Please return only the lines from the one holding "snaps := []" through the one holding "halted := []", exactly as they appear in the records below, both ends included.

• [Records from a data collection]
#####

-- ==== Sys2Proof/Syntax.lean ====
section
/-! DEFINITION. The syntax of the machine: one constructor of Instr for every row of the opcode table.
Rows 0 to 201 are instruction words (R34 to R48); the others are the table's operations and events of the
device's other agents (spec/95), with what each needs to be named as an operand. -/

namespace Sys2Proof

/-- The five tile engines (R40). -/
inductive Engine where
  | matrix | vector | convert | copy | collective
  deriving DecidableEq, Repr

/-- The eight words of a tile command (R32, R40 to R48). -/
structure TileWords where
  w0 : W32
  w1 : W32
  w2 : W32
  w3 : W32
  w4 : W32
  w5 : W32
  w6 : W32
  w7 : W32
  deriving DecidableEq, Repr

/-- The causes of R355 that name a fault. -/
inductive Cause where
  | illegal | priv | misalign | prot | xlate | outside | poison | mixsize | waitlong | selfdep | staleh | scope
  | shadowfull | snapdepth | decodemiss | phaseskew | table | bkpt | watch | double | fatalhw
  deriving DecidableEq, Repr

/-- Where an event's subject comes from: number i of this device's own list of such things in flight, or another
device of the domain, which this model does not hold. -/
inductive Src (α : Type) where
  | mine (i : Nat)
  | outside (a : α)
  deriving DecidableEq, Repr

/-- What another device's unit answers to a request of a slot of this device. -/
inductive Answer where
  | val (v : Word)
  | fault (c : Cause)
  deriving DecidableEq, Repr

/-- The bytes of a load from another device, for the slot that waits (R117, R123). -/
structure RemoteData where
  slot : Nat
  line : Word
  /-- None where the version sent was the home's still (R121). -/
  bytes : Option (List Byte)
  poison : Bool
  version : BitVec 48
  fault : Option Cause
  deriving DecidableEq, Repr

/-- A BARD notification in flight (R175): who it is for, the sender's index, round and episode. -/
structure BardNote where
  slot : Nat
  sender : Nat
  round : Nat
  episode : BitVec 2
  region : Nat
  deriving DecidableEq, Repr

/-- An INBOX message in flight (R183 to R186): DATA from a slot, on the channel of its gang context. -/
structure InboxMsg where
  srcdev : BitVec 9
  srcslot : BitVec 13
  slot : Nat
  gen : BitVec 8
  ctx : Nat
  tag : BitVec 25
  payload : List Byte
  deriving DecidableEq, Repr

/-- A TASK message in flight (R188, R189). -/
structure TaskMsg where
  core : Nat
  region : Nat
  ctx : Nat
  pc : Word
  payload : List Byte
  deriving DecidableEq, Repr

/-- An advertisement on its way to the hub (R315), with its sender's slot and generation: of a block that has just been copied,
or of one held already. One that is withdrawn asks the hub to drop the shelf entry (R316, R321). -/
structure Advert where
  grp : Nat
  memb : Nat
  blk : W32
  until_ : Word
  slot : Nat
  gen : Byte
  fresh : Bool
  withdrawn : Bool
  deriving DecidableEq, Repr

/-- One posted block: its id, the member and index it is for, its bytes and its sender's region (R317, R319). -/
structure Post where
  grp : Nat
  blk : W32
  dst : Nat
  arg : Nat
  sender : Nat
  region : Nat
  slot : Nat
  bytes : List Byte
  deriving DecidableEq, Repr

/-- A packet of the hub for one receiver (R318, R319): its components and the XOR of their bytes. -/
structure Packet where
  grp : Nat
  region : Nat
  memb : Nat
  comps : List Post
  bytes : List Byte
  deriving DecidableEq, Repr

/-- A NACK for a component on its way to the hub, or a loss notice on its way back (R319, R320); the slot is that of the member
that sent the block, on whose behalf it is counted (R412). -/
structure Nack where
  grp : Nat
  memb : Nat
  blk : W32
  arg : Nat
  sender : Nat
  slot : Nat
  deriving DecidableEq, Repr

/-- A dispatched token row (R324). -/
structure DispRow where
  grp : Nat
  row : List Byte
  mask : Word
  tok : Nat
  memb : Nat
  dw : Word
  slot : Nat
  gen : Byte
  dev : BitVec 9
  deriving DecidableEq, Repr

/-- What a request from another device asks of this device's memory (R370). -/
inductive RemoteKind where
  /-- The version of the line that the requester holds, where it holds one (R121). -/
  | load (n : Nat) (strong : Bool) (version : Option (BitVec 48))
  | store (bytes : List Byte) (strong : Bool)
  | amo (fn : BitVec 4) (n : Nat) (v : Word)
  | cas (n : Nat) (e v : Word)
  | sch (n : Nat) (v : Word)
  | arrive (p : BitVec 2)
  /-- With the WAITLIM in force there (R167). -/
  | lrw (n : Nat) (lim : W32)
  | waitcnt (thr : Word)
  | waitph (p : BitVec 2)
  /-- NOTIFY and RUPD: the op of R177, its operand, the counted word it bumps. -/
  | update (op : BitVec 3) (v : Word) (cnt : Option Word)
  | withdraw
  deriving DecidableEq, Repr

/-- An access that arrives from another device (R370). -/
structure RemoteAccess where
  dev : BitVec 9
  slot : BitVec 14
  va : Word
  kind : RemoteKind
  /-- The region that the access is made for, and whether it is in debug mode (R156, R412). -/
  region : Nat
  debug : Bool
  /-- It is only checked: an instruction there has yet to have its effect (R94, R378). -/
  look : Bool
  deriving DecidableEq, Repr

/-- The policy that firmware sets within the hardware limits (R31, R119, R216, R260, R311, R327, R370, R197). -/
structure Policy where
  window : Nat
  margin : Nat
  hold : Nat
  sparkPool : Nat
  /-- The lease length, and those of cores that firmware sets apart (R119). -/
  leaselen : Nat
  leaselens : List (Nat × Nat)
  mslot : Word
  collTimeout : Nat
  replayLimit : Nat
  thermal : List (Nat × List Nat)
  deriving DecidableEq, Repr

#####

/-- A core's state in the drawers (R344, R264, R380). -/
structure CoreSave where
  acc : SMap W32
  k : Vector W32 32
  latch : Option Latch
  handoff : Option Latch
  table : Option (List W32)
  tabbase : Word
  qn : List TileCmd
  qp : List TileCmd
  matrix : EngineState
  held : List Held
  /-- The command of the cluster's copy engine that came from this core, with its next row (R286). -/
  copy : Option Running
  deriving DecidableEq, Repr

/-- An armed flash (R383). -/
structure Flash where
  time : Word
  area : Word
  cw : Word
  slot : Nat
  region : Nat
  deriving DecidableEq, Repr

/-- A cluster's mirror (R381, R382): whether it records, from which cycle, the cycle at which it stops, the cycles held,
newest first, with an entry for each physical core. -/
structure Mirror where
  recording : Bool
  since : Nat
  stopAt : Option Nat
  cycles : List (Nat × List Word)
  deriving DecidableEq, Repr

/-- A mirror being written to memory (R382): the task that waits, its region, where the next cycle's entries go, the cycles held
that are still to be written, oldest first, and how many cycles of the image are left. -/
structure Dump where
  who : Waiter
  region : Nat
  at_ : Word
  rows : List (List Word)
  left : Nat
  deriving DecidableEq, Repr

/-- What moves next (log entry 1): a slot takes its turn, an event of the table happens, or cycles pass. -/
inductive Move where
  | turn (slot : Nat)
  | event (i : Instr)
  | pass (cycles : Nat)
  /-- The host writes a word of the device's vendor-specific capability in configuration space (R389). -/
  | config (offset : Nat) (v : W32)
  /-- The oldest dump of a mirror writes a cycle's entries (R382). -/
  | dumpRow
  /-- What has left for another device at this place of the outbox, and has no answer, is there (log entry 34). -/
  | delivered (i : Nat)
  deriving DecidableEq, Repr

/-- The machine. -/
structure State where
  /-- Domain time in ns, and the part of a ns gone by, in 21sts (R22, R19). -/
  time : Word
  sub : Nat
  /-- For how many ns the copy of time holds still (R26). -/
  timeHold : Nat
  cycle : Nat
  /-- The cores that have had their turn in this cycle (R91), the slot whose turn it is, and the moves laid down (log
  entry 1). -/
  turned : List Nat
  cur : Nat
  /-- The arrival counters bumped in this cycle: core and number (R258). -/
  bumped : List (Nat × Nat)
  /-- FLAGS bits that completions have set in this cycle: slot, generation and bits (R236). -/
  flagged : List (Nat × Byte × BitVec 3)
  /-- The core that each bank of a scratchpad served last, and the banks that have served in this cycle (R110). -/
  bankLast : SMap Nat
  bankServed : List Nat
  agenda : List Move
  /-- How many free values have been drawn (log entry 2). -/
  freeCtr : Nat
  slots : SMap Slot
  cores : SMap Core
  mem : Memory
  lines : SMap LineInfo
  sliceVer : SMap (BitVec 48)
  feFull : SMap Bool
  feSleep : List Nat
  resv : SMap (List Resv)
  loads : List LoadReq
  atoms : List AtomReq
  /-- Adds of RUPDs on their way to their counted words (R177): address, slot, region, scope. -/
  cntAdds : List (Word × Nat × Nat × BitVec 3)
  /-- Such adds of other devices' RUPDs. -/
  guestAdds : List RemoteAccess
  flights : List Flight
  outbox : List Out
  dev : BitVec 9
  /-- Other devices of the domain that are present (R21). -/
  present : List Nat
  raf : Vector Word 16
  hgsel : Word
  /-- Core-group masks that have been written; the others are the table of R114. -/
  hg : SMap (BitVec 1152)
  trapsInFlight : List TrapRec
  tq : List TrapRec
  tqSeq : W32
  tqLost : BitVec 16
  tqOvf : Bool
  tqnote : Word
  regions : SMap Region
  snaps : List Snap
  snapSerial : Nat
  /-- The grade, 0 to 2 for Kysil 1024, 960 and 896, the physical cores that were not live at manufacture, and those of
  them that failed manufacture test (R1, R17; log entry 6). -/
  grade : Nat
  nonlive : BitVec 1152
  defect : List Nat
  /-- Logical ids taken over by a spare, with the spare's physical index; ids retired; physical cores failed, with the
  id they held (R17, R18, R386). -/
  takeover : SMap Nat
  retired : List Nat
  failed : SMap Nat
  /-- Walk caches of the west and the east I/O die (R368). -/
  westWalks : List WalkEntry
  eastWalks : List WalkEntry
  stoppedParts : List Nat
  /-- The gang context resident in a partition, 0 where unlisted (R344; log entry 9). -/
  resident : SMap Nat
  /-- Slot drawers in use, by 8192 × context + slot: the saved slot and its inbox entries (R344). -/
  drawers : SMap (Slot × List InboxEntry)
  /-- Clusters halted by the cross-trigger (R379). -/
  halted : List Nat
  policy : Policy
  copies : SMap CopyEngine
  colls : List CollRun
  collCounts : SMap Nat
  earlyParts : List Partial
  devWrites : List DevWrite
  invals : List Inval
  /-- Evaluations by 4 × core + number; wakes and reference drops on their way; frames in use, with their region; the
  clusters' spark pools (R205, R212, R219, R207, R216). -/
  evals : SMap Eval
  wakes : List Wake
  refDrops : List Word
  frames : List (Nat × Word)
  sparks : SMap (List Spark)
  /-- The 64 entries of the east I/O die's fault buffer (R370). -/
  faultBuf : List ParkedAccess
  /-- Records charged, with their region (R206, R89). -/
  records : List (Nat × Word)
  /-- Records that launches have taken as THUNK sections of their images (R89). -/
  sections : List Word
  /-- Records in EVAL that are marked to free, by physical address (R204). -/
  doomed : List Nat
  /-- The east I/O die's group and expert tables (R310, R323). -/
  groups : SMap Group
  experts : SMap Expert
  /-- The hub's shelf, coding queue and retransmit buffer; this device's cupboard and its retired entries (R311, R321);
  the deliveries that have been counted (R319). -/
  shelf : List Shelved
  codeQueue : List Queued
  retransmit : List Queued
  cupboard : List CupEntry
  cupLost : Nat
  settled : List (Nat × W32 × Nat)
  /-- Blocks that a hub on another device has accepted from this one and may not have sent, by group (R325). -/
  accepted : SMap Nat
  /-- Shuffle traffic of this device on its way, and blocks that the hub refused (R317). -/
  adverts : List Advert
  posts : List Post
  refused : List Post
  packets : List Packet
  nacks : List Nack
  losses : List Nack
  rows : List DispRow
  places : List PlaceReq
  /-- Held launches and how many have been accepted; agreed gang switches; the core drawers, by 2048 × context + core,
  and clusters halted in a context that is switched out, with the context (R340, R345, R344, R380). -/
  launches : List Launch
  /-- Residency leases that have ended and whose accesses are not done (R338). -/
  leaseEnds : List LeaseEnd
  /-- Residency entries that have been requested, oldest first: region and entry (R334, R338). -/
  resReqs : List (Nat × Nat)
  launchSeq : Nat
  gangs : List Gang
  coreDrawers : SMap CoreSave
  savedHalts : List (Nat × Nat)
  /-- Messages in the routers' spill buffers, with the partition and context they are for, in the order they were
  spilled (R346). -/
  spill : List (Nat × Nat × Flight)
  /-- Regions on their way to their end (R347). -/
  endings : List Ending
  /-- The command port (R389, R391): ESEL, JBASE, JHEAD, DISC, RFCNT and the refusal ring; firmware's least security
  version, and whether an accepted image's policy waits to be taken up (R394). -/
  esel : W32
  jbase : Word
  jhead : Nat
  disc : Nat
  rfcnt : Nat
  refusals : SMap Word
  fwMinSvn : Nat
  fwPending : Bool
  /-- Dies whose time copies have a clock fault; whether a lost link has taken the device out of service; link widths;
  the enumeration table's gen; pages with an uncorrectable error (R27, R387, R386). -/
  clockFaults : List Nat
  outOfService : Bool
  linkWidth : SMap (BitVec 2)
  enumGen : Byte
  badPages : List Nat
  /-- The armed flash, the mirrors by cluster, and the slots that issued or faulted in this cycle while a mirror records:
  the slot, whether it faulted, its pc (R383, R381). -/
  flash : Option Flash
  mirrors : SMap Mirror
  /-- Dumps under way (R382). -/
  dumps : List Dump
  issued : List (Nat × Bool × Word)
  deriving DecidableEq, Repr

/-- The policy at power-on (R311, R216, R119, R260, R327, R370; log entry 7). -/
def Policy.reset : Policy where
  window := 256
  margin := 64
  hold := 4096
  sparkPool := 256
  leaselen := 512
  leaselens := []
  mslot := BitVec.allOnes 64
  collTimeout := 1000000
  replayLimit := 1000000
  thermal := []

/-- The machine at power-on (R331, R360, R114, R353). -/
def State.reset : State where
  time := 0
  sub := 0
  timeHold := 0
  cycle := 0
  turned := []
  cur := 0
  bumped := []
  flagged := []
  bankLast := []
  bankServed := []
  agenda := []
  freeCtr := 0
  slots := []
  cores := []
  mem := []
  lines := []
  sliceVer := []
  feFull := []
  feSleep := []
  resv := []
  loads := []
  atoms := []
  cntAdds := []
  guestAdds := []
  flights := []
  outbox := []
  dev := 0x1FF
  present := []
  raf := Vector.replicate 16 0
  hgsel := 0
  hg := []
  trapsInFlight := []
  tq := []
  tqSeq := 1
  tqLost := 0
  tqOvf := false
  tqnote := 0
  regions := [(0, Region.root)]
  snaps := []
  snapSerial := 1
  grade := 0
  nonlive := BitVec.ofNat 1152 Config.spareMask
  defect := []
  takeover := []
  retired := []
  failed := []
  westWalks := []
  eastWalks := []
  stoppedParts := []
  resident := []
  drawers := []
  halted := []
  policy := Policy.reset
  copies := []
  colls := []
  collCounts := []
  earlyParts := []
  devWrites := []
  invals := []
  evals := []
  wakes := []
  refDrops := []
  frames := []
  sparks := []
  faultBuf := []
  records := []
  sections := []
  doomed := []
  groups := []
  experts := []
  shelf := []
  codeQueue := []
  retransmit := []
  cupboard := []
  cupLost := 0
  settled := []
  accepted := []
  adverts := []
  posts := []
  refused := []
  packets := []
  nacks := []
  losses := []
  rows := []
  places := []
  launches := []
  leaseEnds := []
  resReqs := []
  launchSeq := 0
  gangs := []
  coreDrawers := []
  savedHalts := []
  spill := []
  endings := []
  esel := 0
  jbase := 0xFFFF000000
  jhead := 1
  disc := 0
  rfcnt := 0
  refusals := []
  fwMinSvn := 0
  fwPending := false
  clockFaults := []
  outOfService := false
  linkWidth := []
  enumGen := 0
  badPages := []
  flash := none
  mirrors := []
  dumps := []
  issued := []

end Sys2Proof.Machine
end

#####

• [Solved exercise]
  snaps := []
  snapSerial := 1
  grade := 0
  nonlive := BitVec.ofNat 1152 Config.spareMask
  defect := []
  takeover := []
  retired := []
  failed := []
  westWalks := []
  eastWalks := []
  stoppedParts := []
  resident := []
  drawers := []
  halted := []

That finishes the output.